Microsoft has kept the true size of its Azure cloud business unit as a closely held secret for years, preventing investors from understanding just how well it stacks up against AWS, which is widely considered to be the industry leader.

However, the unredacted documents showed that Azure generated $34 billion in revenue over that 12-month period, compared with $72 billion by AWS over the same time frame.

The revelation may come as a shock to some investors, as it means Azure’s market share in the cloud computing infrastructure business is several percentage points smaller than what most analyst firms had estimated. The Information says that the number may change investors’ perceptions of Microsoft’s cloud success, the implication being that officials have claimed it is more successful than it really is.

Unlike AWS and Google Cloud, which is believed to be the industry’s No. 3 operator, Microsoft has always refused to disclose Azure’s true revenue. Instead, Microsoft reports Azure’s numbers within its Intelligent Cloud business segment, bundled together with its Enterprise Services, Windows Server and SQL Server revenue.

In its most recent third quarter fiscal 2023 earnings report, revenue from Intelligent Cloud came to $22.08 billion, up 16% from a year earlier and above Wall Street’s forecast of $21.94 billion. But investors had no way of knowing how much of that figure was generated by Azure.

Constellation Research Inc. analyst Holger Mueller called on Microsoft to consider finally disclosing Azure’s revenue to clear up investor’s concerns regarding any creative revenue attribution it might be doing. “Large software vendors have been found to be doing this more than once in the past, and while there’s no suggestion Microsoft is involved in any funny business, the only way to stay above such concerns is with greater transparency,” he said. “Microsoft is not obliged to share Azure revenue, but such transparency would be appreciated by customers and investors alike.”

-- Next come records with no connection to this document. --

/-! ### VT[t] (04_verify_engine.md) -/

/-- `VT_STAT` (R151). -/
def VT_STAT (t : Nat) : Nat := 0x160000 + t * 0x400
/-- `VT_STAT.STATE` [1:0], RO. -/
def VT_STAT_STATE (t : Nat) : Fld := ⟨(VT_STAT t), 0, 2⟩
/-- `VT_STAT.FAULT` [8:8], W1C. -/
def VT_STAT_FAULT (t : Nat) : Fld := ⟨(VT_STAT t), 8, 1⟩
/-- `VT_LOAD` (R151). -/
def VT_LOAD (t : Nat) : Nat := 0x160004 + t * 0x400
/-- `VT_LOAD.FCLK` [23:0], RO. -/
def VT_LOAD_FCLK (t : Nat) : Fld := ⟨(VT_LOAD t), 0, 24⟩
/-- `VT_JOBS` (R151). -/
def VT_JOBS (t : Nat) : Nat := 0x160008 + t * 0x400
/-- `VT_JOBS.N` [10:0], RO. -/
def VT_JOBS_N (t : Nat) : Fld := ⟨(VT_JOBS t), 0, 11⟩
/-- `VT_BUSY_LAST` (R151). -/
def VT_BUSY_LAST (t : Nat) : Nat := 0x16000C + t * 0x400
/-- `VT_BUSY_LAST.FCLK` [23:0], RO. -/
def VT_BUSY_LAST_FCLK (t : Nat) : Fld := ⟨(VT_BUSY_LAST t), 0, 24⟩
/-- `VT_LAT_CORR` (R151). -/
def VT_LAT_CORR (t : Nat) : Nat := 0x160010 + t * 0x400
/-- `VT_LAT_CORR.CNT` [15:0], RC. -/
def VT_LAT_CORR_CNT (t : Nat) : Fld := ⟨(VT_LAT_CORR t), 0, 16⟩
/-- `VT_LAT_UNC` (R151). -/
def VT_LAT_UNC (t : Nat) : Nat := 0x160014 + t * 0x400
/-- `VT_LAT_UNC.CNT` [15:0], RC. -/
def VT_LAT_UNC_CNT (t : Nat) : Fld := ⟨(VT_LAT_UNC t), 0, 16⟩
/-- `VT_JOB_CNT` (R151). -/
def VT_JOB_CNT (t : Nat) : Nat := 0x160018 + t * 0x400
/-- `VT_JOB_CNT.CNT` [31:0], RC. -/
def VT_JOB_CNT_CNT (t : Nat) : Fld := ⟨(VT_JOB_CNT t), 0, 32⟩
/-- `VT_OVERRUN_CNT` (R151). -/
def VT_OVERRUN_CNT (t : Nat) : Nat := 0x16001C + t * 0x400
/-- `VT_OVERRUN_CNT.CNT` [15:0], RC. -/
def VT_OVERRUN_CNT_CNT (t : Nat) : Fld := ⟨(VT_OVERRUN_CNT t), 0, 16⟩
/-- `VT_CTRL` (R151). -/
def VT_CTRL (t : Nat) : Nat := 0x160020 + t * 0x400
/-- `VT_CTRL.RETURN` [0:0], WO. -/
def VT_CTRL_RETURN (t : Nat) : Fld := ⟨(VT_CTRL t), 0, 1⟩
/-- `VT_CTRL.ST_FAIL` [1:1], RO. -/
def VT_CTRL_ST_FAIL (t : Nat) : Fld := ⟨(VT_CTRL t), 1, 1⟩

/-! ### EW globals (05_position_events.md) -/

/-- `EW_CTRL` (R177). -/
def EW_CTRL : Nat := 0x20000
/-- `EW_CTRL.EN` [0:0], RW. -/
def EW_CTRL_EN : Fld := ⟨EW_CTRL, 0, 1⟩
/-- `EW_STAT` (R177). -/
def EW_STAT : Nat := 0x20004
/-- `EW_STAT.NEAR_FULL` [3:0], RO. -/
def EW_STAT_NEAR_FULL : Fld := ⟨EW_STAT, 0, 4⟩
/-- `EW_STAT.CFG_REJ` [8:8], W1C. -/
def EW_STAT_CFG_REJ : Fld := ⟨EW_STAT, 8, 1⟩
/-- `EW_USED` (R177). -/
def EW_USED : Nat := 0x20008
/-- `EW_USED.N` [17:0], RO. -/
def EW_USED_N : Fld := ⟨EW_USED, 0, 18⟩
/-- `EW_PEAK` (R177). -/
def EW_PEAK : Nat := 0x2000C
/-- `EW_PEAK.N` [17:0], RC. -/
def EW_PEAK_N : Fld := ⟨EW_PEAK, 0, 18⟩
/-- `EW_LOW_WM` (R177). -/
def EW_LOW_WM : Nat := 0x20010
/-- `EW_LOW_WM.N` [17:0], RW. -/
def EW_LOW_WM_N : Fld := ⟨EW_LOW_WM, 0, 18⟩
/-- `EW_INS_CNT` (R177). -/
def EW_INS_CNT : Nat := 0x20014
/-- `EW_INS_CNT.CNT` [31:0], RC. -/
def EW_INS_CNT_CNT : Fld := ⟨EW_INS_CNT, 0, 32⟩
/-- `EW_FIRE_CNT` (R177). -/
def EW_FIRE_CNT : Nat := 0x20018
/-- `EW_FIRE_CNT.CNT` [31:0], RC. -/
def EW_FIRE_CNT_CNT : Fld := ⟨EW_FIRE_CNT, 0, 32⟩
/-- `EW_LATE_CNT` (R177). -/
def EW_LATE_CNT : Nat := 0x2001C
/-- `EW_LATE_CNT.CNT` [15:0], RC. -/
def EW_LATE_CNT_CNT : Fld := ⟨EW_LATE_CNT, 0, 16⟩
/-- `EW_PAST_CNT` (R177). -/
def EW_PAST_CNT : Nat := 0x20020
/-- `EW_PAST_CNT.CNT` [15:0], RC. -/
def EW_PAST_CNT_CNT : Fld := ⟨EW_PAST_CNT, 0, 16⟩
/-- `EW_FULL_CNT` (R177). -/
def EW_FULL_CNT : Nat := 0x20024
/-- `EW_FULL_CNT.CNT` [15:0], RC. -/
def EW_FULL_CNT_CNT : Fld := ⟨EW_FULL_CNT, 0, 16⟩
/-- `EW_CANCEL_CNT` (R177). -/
def EW_CANCEL_CNT : Nat := 0x20028
/-- `EW_CANCEL_CNT.CNT` [31:0], RC. -/
def EW_CANCEL_CNT_CNT : Fld := ⟨EW_CANCEL_CNT, 0, 32⟩
/-- `EW_HELD_CNT` (R177). -/
def EW_HELD_CNT : Nat := 0x2002C
/-- `EW_HELD_CNT.CNT` [31:0], RC. -/
def EW_HELD_CNT_CNT : Fld := ⟨EW_HELD_CNT, 0, 32⟩
/-- `EW_NEAR_N` (R177). -/
def EW_NEAR_N (d : Nat) : Nat := 0x20030 + d * 0x4
/-- `EW_NEAR_N.N` [10:0], RO. -/
def EW_NEAR_N_N (d : Nat) : Fld := ⟨(EW_NEAR_N d), 0, 11⟩
/-- `EW_QUOTA` (R177). -/
def EW_QUOTA (g : Nat) : Nat := 0x20040 + g * 0x4
/-- `EW_QUOTA.N` [17:0], RW. -/
def EW_QUOTA_N (g : Nat) : Fld := ⟨(EW_QUOTA g), 0, 18⟩
/-- `EW_SSTOP_STAT` (R177). -/
def EW_SSTOP_STAT : Nat := 0x20060
/-- `EW_SSTOP_STAT.DRV0` [0:0], RO. -/
def EW_SSTOP_STAT_DRV0 : Fld := ⟨EW_SSTOP_STAT, 0, 1⟩
/-- `EW_SSTOP_STAT.DRV1` [1:1], RO. -/
def EW_SSTOP_STAT_DRV1 : Fld := ⟨EW_SSTOP_STAT, 1, 1⟩
/-- `EW_SSTOP_STAT.FB0` [2:2], RO. -/
def EW_SSTOP_STAT_FB0 : Fld := ⟨EW_SSTOP_STAT, 2, 1⟩
/-- `EW_SSTOP_STAT.FB1` [3:3], RO. -/
def EW_SSTOP_STAT_FB1 : Fld := ⟨EW_SSTOP_STAT, 3, 1⟩
/-- `EW_SSTOP_STAT.FB_ERR` [8:8], W1C. -/
def EW_SSTOP_STAT_FB_ERR : Fld := ⟨EW_SSTOP_STAT, 8, 1⟩
/-- `EW_SSTOP_CFG` (R177). -/
def EW_SSTOP_CFG : Nat := 0x20064
/-- `EW_SSTOP_CFG.FB_EN` [0:0], RWL. -/
def EW_SSTOP_CFG_FB_EN : Fld := ⟨EW_SSTOP_CFG, 0, 1⟩
/-- `EW_SSTOP_CFG.FB_DLY` [15:8], RWL. -/
def EW_SSTOP_CFG_FB_DLY : Fld := ⟨EW_SSTOP_CFG, 8, 8⟩
/-- `EW_HOLD_STAT` (R177). -/
def EW_HOLD_STAT : Nat := 0x20068
/-- `EW_HOLD_STAT.MAP` [31:0], RO. -/
def EW_HOLD_STAT_MAP : Fld := ⟨EW_HOLD_STAT, 0, 32⟩

/-! ### EW group (05_position_events.md) -/

/-- `EW_INS_TGT` (R177). -/
def EW_INS_TGT (g : Nat) : Nat := 0x22000 + g * 0x40
/-- `EW_INS_WIDTH` (R177). -/
def EW_INS_WIDTH (g : Nat) : Nat := 0x22008 + g * 0x40
/-- `EW_INS_WIDTH.W` [31:0], RW. -/
def EW_INS_WIDTH_W (g : Nat) : Fld := ⟨(EW_INS_WIDTH g), 0, 32⟩
/-- `EW_INS_TAG` (R177). -/
def EW_INS_TAG (g : Nat) : Nat := 0x2200C + g * 0x40
/-- `EW_INS_TAG.TAG` [31:0], RW. -/
def EW_INS_TAG_TAG (g : Nat) : Fld := ⟨(EW_INS_TAG g), 0, 32⟩
/-- `EW_INS_CTRL` (R177). -/
def EW_INS_CTRL (g : Nat) : Nat := 0x22010 + g * 0x40
/-- `EW_INS_CTRL.CH` [4:0], RW. -/
def EW_INS_CTRL_CH (g : Nat) : Fld := ⟨(EW_INS_CTRL g), 0, 5⟩
/-- `EW_INS_CTRL.ACTION` [9:8], RW. -/
def EW_INS_CTRL_ACTION (g : Nat) : Fld := ⟨(EW_INS_CTRL g), 8, 2⟩
/-- `EW_INS_CTRL.DIR` [11:10], RW. -/
def EW_INS_CTRL_DIR (g : Nat) : Fld := ⟨(EW_INS_CTRL g), 10, 2⟩
/-- `EW_INS_CTRL.PAST` [12:12], RW. -/
def EW_INS_CTRL_PAST (g : Nat) : Fld := ⟨(EW_INS_CTRL g), 12, 1⟩
/-- `EW_INS_CTRL.LOG` [13:13], RW. -/
def EW_INS_CTRL_LOG (g : Nat) : Fld := ⟨(EW_INS_CTRL g), 13, 1⟩
/-- `EW_INS_CTRL.PRIO` [19:16], RW. -/
def EW_INS_CTRL_PRIO (g : Nat) : Fld := ⟨(EW_INS_CTRL g), 16, 4⟩
/-- `EW_INS_STAT` (R177). -/
def EW_INS_STAT (g : Nat) : Nat := 0x22014 + g * 0x40
/-- `EW_INS_STAT.HANDLE` [23:0], RO. -/
def EW_INS_STAT_HANDLE (g : Nat) : Fld := ⟨(EW_INS_STAT g), 0, 24⟩
/-- `EW_INS_STAT.RESULT` [30:28], RO. -/
def EW_INS_STAT_RESULT (g : Nat) : Fld := ⟨(EW_INS_STAT g), 28, 3⟩
/-- `EW_INS_STAT.BUSY` [31:31], RO. -/
def EW_INS_STAT_BUSY (g : Nat) : Fld := ⟨(EW_INS_STAT g), 31, 1⟩
/-- `EW_CAN_HANDLE` (R177). -/
def EW_CAN_HANDLE (g : Nat) : Nat := 0x22018 + g * 0x40
/-- `EW_CAN_HANDLE.HANDLE` [23:0], WO. -/
def EW_CAN_HANDLE_HANDLE (g : Nat) : Fld := ⟨(EW_CAN_HANDLE g), 0, 24⟩
/-- `EW_CAN_STAT` (R177). -/
def EW_CAN_STAT (g : Nat) : Nat := 0x2201C + g * 0x40
/-- `EW_CAN_STAT.RESULT` [1:0], RO. -/
def EW_CAN_STAT_RESULT (g : Nat) : Fld := ⟨(EW_CAN_STAT g), 0, 2⟩
/-- `EW_CAN_STAT.BUSY` [31:31], RO. -/
def EW_CAN_STAT_BUSY (g : Nat) : Fld := ⟨(EW_CAN_STAT g), 31, 1⟩
/-- `EW_CAN_TAG` (R177). -/
def EW_CAN_TAG (g : Nat) : Nat := 0x22020 + g * 0x40
/-- `EW_CAN_TAG.TAG` [31:0], RW. -/
def EW_CAN_TAG_TAG (g : Nat) : Fld := ⟨(EW_CAN_TAG g), 0, 32⟩
/-- `EW_CAN_MASK` (R177). -/
def EW_CAN_MASK (g : Nat) : Nat := 0x22024 + g * 0x40
/-- `EW_CAN_MASK.MASK` [31:0], RW. -/
def EW_CAN_MASK_MASK (g : Nat) : Fld := ⟨(EW_CAN_MASK g), 0, 32⟩
/-- `EW_CAN_CTRL` (R177). -/
def EW_CAN_CTRL (g : Nat) : Nat := 0x22028 + g * 0x40
/-- `EW_CAN_CTRL.GO` [0:0], WO. -/
def EW_CAN_CTRL_GO (g : Nat) : Fld := ⟨(EW_CAN_CTRL g), 0, 1⟩
/-- `EW_CAN_CTRL.BUSY` [1:1], RO. -/
def EW_CAN_CTRL_BUSY (g : Nat) : Fld := ⟨(EW_CAN_CTRL g), 1, 1⟩
/-- `EW_CAN_N` (R177). -/
def EW_CAN_N (g : Nat) : Nat := 0x2202C + g * 0x40
/-- `EW_CAN_N.N` [17:0], RO. -/
def EW_CAN_N_N (g : Nat) : Fld := ⟨(EW_CAN_N g), 0, 18⟩
/-- `EW_G_CTRL` (R177). -/
def EW_G_CTRL (g : Nat) : Nat := 0x22030 + g * 0x40
/-- `EW_G_CTRL.RELEASE` [0:0], WO. -/
def EW_G_CTRL_RELEASE (g : Nat) : Fld := ⟨(EW_G_CTRL g), 0, 1⟩
/-- `EW_G_CTRL.HELD` [8:8], RO. -/
def EW_G_CTRL_HELD (g : Nat) : Fld := ⟨(EW_G_CTRL g), 8, 1⟩
/-- `EW_G_USED` (R177). -/
def EW_G_USED (g : Nat) : Nat := 0x22034 + g * 0x40
/-- `EW_G_USED.N` [17:0], RO. -/
def EW_G_USED_N (g : Nat) : Fld := ⟨(EW_G_USED g), 0, 18⟩

/-! ### EW log (05_position_events.md) -/

/-- `EW_LOG_BASE` (R177). -/
def EW_LOG_BASE (g : Nat) : Nat := 0x23000 + g * 0x20
/-- `EW_LOG_SIZE` (R177). -/
def EW_LOG_SIZE (g : Nat) : Nat := 0x23008 + g * 0x20
/-- `EW_LOG_SIZE.LOG2` [3:0], RW. -/
def EW_LOG_SIZE_LOG2 (g : Nat) : Fld := ⟨(EW_LOG_SIZE g), 0, 4⟩
/-- `EW_LOG_HEAD` (R177). -/
def EW_LOG_HEAD (g : Nat) : Nat := 0x2300C + g * 0x20
/-- `EW_LOG_HEAD.CNT` [31:0], RO. -/
def EW_LOG_HEAD_CNT (g : Nat) : Fld := ⟨(EW_LOG_HEAD g), 0, 32⟩
/-- `EW_LOG_TAIL` (R177). -/
def EW_LOG_TAIL (g : Nat) : Nat := 0x23010 + g * 0x20
/-- `EW_LOG_TAIL.CNT` [31:0], RW. -/
def EW_LOG_TAIL_CNT (g : Nat) : Fld := ⟨(EW_LOG_TAIL g), 0, 32⟩
/-- `EW_LOG_OVF` (R177). -/
def EW_LOG_OVF (g : Nat) : Nat := 0x23014 + g * 0x20
/-- `EW_LOG_OVF.CNT` [15:0], RC. -/
def EW_LOG_OVF_CNT (g : Nat) : Fld := ⟨(EW_LOG_OVF g), 0, 16⟩

/-! ### PEO[n] (05_position_events.md) -/

/-- `PEO_CFG` (R177). -/
def PEO_CFG (n : Nat) : Nat := 0x21000 + n * 0x40
/-- `PEO_CFG.MODE` [2:0], RW. -/
def PEO_CFG_MODE (n : Nat) : Fld := ⟨(PEO_CFG n), 0, 3⟩
/-- `PEO_CFG.DOM` [4:3], RW. -/
def PEO_CFG_DOM (n : Nat) : Fld := ⟨(PEO_CFG n), 3, 2⟩
/-- `PEO_CFG.OWNER` [7:5], RW. -/
def PEO_CFG_OWNER (n : Nat) : Fld := ⟨(PEO_CFG n), 5, 3⟩
/-- `PEO_CFG.SAFEVAL` [8:8], RW. -/
def PEO_CFG_SAFEVAL (n : Nat) : Fld := ⟨(PEO_CFG n), 8, 1⟩
/-- `PEO_CFG.B_ANTI` [9:9], RW. -/
def PEO_CFG_B_ANTI (n : Nat) : Fld := ⟨(PEO_CFG n), 9, 1⟩
/-- `PEO_CFG.SAFETY` [10:10], RW. -/
def PEO_CFG_SAFETY (n : Nat) : Fld := ⟨(PEO_CFG n), 10, 1⟩
/-- `PEO_CFG.RB_EN` [11:11], RW. -/
def PEO_CFG_RB_EN (n : Nat) : Fld := ⟨(PEO_CFG n), 11, 1⟩
/-- `PEO_CFG.RB_INV` [12:12], RW. -/
def PEO_CFG_RB_INV (n : Nat) : Fld := ⟨(PEO_CFG n), 12, 1⟩
/-- `PEO_CFG.TEST_EN` [13:13], RW. -/
def PEO_CFG_TEST_EN (n : Nat) : Fld := ⟨(PEO_CFG n), 13, 1⟩
/-- `PEO_PULSE` (R177). -/
def PEO_PULSE (n : Nat) : Nat := 0x21004 + n * 0x40
/-- `PEO_PULSE.WIDTH` [31:0], RW. -/
def PEO_PULSE_WIDTH (n : Nat) : Fld := ⟨(PEO_PULSE n), 0, 32⟩
/-- `PEO_PMAX` (R177). -/
def PEO_PMAX (n : Nat) : Nat := 0x21008 + n * 0x40
/-- `PEO_PMAX.KCLK` [31:0], RW. -/
def PEO_PMAX_KCLK (n : Nat) : Fld := ⟨(PEO_PMAX n), 0, 32⟩
/-- `PEO_PAST_TOL` (R177). -/
def PEO_PAST_TOL (n : Nat) : Nat := 0x2100C + n * 0x40
/-- `PEO_PAST_TOL.COUNTS` [23:0], RW. -/
def PEO_PAST_TOL_COUNTS (n : Nat) : Fld := ⟨(PEO_PAST_TOL n), 0, 24⟩
/-- `PEO_RB_DLY` (R177). -/
def PEO_RB_DLY (n : Nat) : Nat := 0x21010 + n * 0x40
/-- `PEO_RB_DLY.KCLK` [15:0], RW. -/
def PEO_RB_DLY_KCLK (n : Nat) : Fld := ⟨(PEO_RB_DLY n), 0, 16⟩
/-- `PEO_RB_FILT` (R177). -/
def PEO_RB_FILT (n : Nat) : Nat := 0x21014 + n * 0x40
/-- `PEO_RB_FILT.KCLK` [15:0], RW. -/
def PEO_RB_FILT_KCLK (n : Nat) : Fld := ⟨(PEO_RB_FILT n), 0, 16⟩
/-- `PEO_TEST_CFG` (R177). -/
def PEO_TEST_CFG (n : Nat) : Nat := 0x21018 + n * 0x40
/-- `PEO_TEST_CFG.PER` [15:0], RW. -/
def PEO_TEST_CFG_PER (n : Nat) : Fld := ⟨(PEO_TEST_CFG n), 0, 16⟩
/-- `PEO_TEST_CFG.W` [31:16], RW. -/
def PEO_TEST_CFG_W (n : Nat) : Fld := ⟨(PEO_TEST_CFG n), 16, 16⟩
/-- `PEO_STAT` (R177). -/
def PEO_STAT (n : Nat) : Nat := 0x2101C + n * 0x40
/-- `PEO_STAT.LOGIC` [0:0], RO. -/
def PEO_STAT_LOGIC (n : Nat) : Fld := ⟨(PEO_STAT n), 0, 1⟩
/-- `PEO_STAT.DRV_A` [1:1], RO. -/
def PEO_STAT_DRV_A (n : Nat) : Fld := ⟨(PEO_STAT n), 1, 1⟩
/-- `PEO_STAT.DRV_B` [2:2], RO. -/
def PEO_STAT_DRV_B (n : Nat) : Fld := ⟨(PEO_STAT n), 2, 1⟩
/-- `PEO_STAT.RB_A` [3:3], RO. -/
def PEO_STAT_RB_A (n : Nat) : Fld := ⟨(PEO_STAT n), 3, 1⟩
/-- `PEO_STAT.RB_B` [4:4], RO. -/
def PEO_STAT_RB_B (n : Nat) : Fld := ⟨(PEO_STAT n), 4, 1⟩
/-- `PEO_STAT.HELD` [5:5], RO. -/
def PEO_STAT_HELD (n : Nat) : Fld := ⟨(PEO_STAT n), 5, 1⟩
/-- `PEO_STAT.PULSING` [6:6], RO. -/
def PEO_STAT_PULSING (n : Nat) : Fld := ⟨(PEO_STAT n), 6, 1⟩
/-- `PEO_STAT.RB_ERR` [8:8], W1C. -/
def PEO_STAT_RB_ERR (n : Nat) : Fld := ⟨(PEO_STAT n), 8, 1⟩
/-- `PEO_STAT.TEST_ERR` [9:9], W1C. -/
def PEO_STAT_TEST_ERR (n : Nat) : Fld := ⟨(PEO_STAT n), 9, 1⟩
/-- `PEO_STAT.CFG_REJ` [10:10], W1C. -/
def PEO_STAT_CFG_REJ (n : Nat) : Fld := ⟨(PEO_STAT n), 10, 1⟩
/-- `PEO_STAT.PMAX_END` [11:11], W1C. -/
def PEO_STAT_PMAX_END (n : Nat) : Fld := ⟨(PEO_STAT n), 11, 1⟩
/-- `PEO_ISR` (R177). -/
def PEO_ISR (n : Nat) : Nat := 0x21020 + n * 0x40
/-- `PEO_ISR.FIRED` [0:0], W1C. -/
def PEO_ISR_FIRED (n : Nat) : Fld := ⟨(PEO_ISR n), 0, 1⟩
/-- `PEO_ISR.LATE` [1:1], W1C. -/
def PEO_ISR_LATE (n : Nat) : Fld := ⟨(PEO_ISR n), 1, 1⟩
/-- `PEO_ISR.PAST` [2:2], W1C. -/
def PEO_ISR_PAST (n : Nat) : Fld := ⟨(PEO_ISR n), 2, 1⟩
/-- `PEO_ISR.RB_ERR` [3:3], W1C. -/
def PEO_ISR_RB_ERR (n : Nat) : Fld := ⟨(PEO_ISR n), 3, 1⟩
/-- `PEO_ISR.TEST_ERR` [4:4], W1C. -/
def PEO_ISR_TEST_ERR (n : Nat) : Fld := ⟨(PEO_ISR n), 4, 1⟩
/-- `PEO_ISR.PMAX` [5:5], W1C. -/
def PEO_ISR_PMAX (n : Nat) : Fld := ⟨(PEO_ISR n), 5, 1⟩
/-- `PEO_IER` (R177). -/
def PEO_IER (n : Nat) : Nat := 0x21024 + n * 0x40
/-- `PEO_IER.EN` [5:0], RW. -/
def PEO_IER_EN (n : Nat) : Fld := ⟨(PEO_IER n), 0, 6⟩
/-- `PEO_EVENTS` (R177). -/
def PEO_EVENTS (n : Nat) : Nat := 0x21028 + n * 0x40
/-- `PEO_EVENTS.N` [17:0], RO. -/
def PEO_EVENTS_N (n : Nat) : Fld := ⟨(PEO_EVENTS n), 0, 18⟩
/-- `PEO_FIRE_CNT` (R177). -/
def PEO_FIRE_CNT (n : Nat) : Nat := 0x2102C + n * 0x40
/-- `PEO_FIRE_CNT.CNT` [31:0], RC. -/
def PEO_FIRE_CNT_CNT (n : Nat) : Fld := ⟨(PEO_FIRE_CNT n), 0, 32⟩
/-- `PEO_RB_ERR_CNT` (R177). -/
def PEO_RB_ERR_CNT (n : Nat) : Nat := 0x21030 + n * 0x40
/-- `PEO_RB_ERR_CNT.CNT` [15:0], RC. -/
def PEO_RB_ERR_CNT_CNT (n : Nat) : Fld := ⟨(PEO_RB_ERR_CNT n), 0, 16⟩
/-- `PEO_TEST_CNT` (R177). -/
def PEO_TEST_CNT (n : Nat) : Nat := 0x21034 + n * 0x40
/-- `PEO_TEST_CNT.CNT` [31:0], RC. -/
def PEO_TEST_CNT_CNT (n : Nat) : Fld := ⟨(PEO_TEST_CNT n), 0, 32⟩
/-- `PEO_LAST_TT` (R177). -/
def PEO_LAST_TT (n : Nat) : Nat := 0x21038 + n * 0x40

Increased transparency would also shed more light on the profitability of the Azure business. Although the court filing reveals Azure’s revenue, there’s still no evidence to say whether or not the Azure business was profitable over the period ending June 2022. AWS has posted big profits from its cloud business since 2014, but Google Cloud has been far less successful, though in May it finally managed to post its first-ever profit.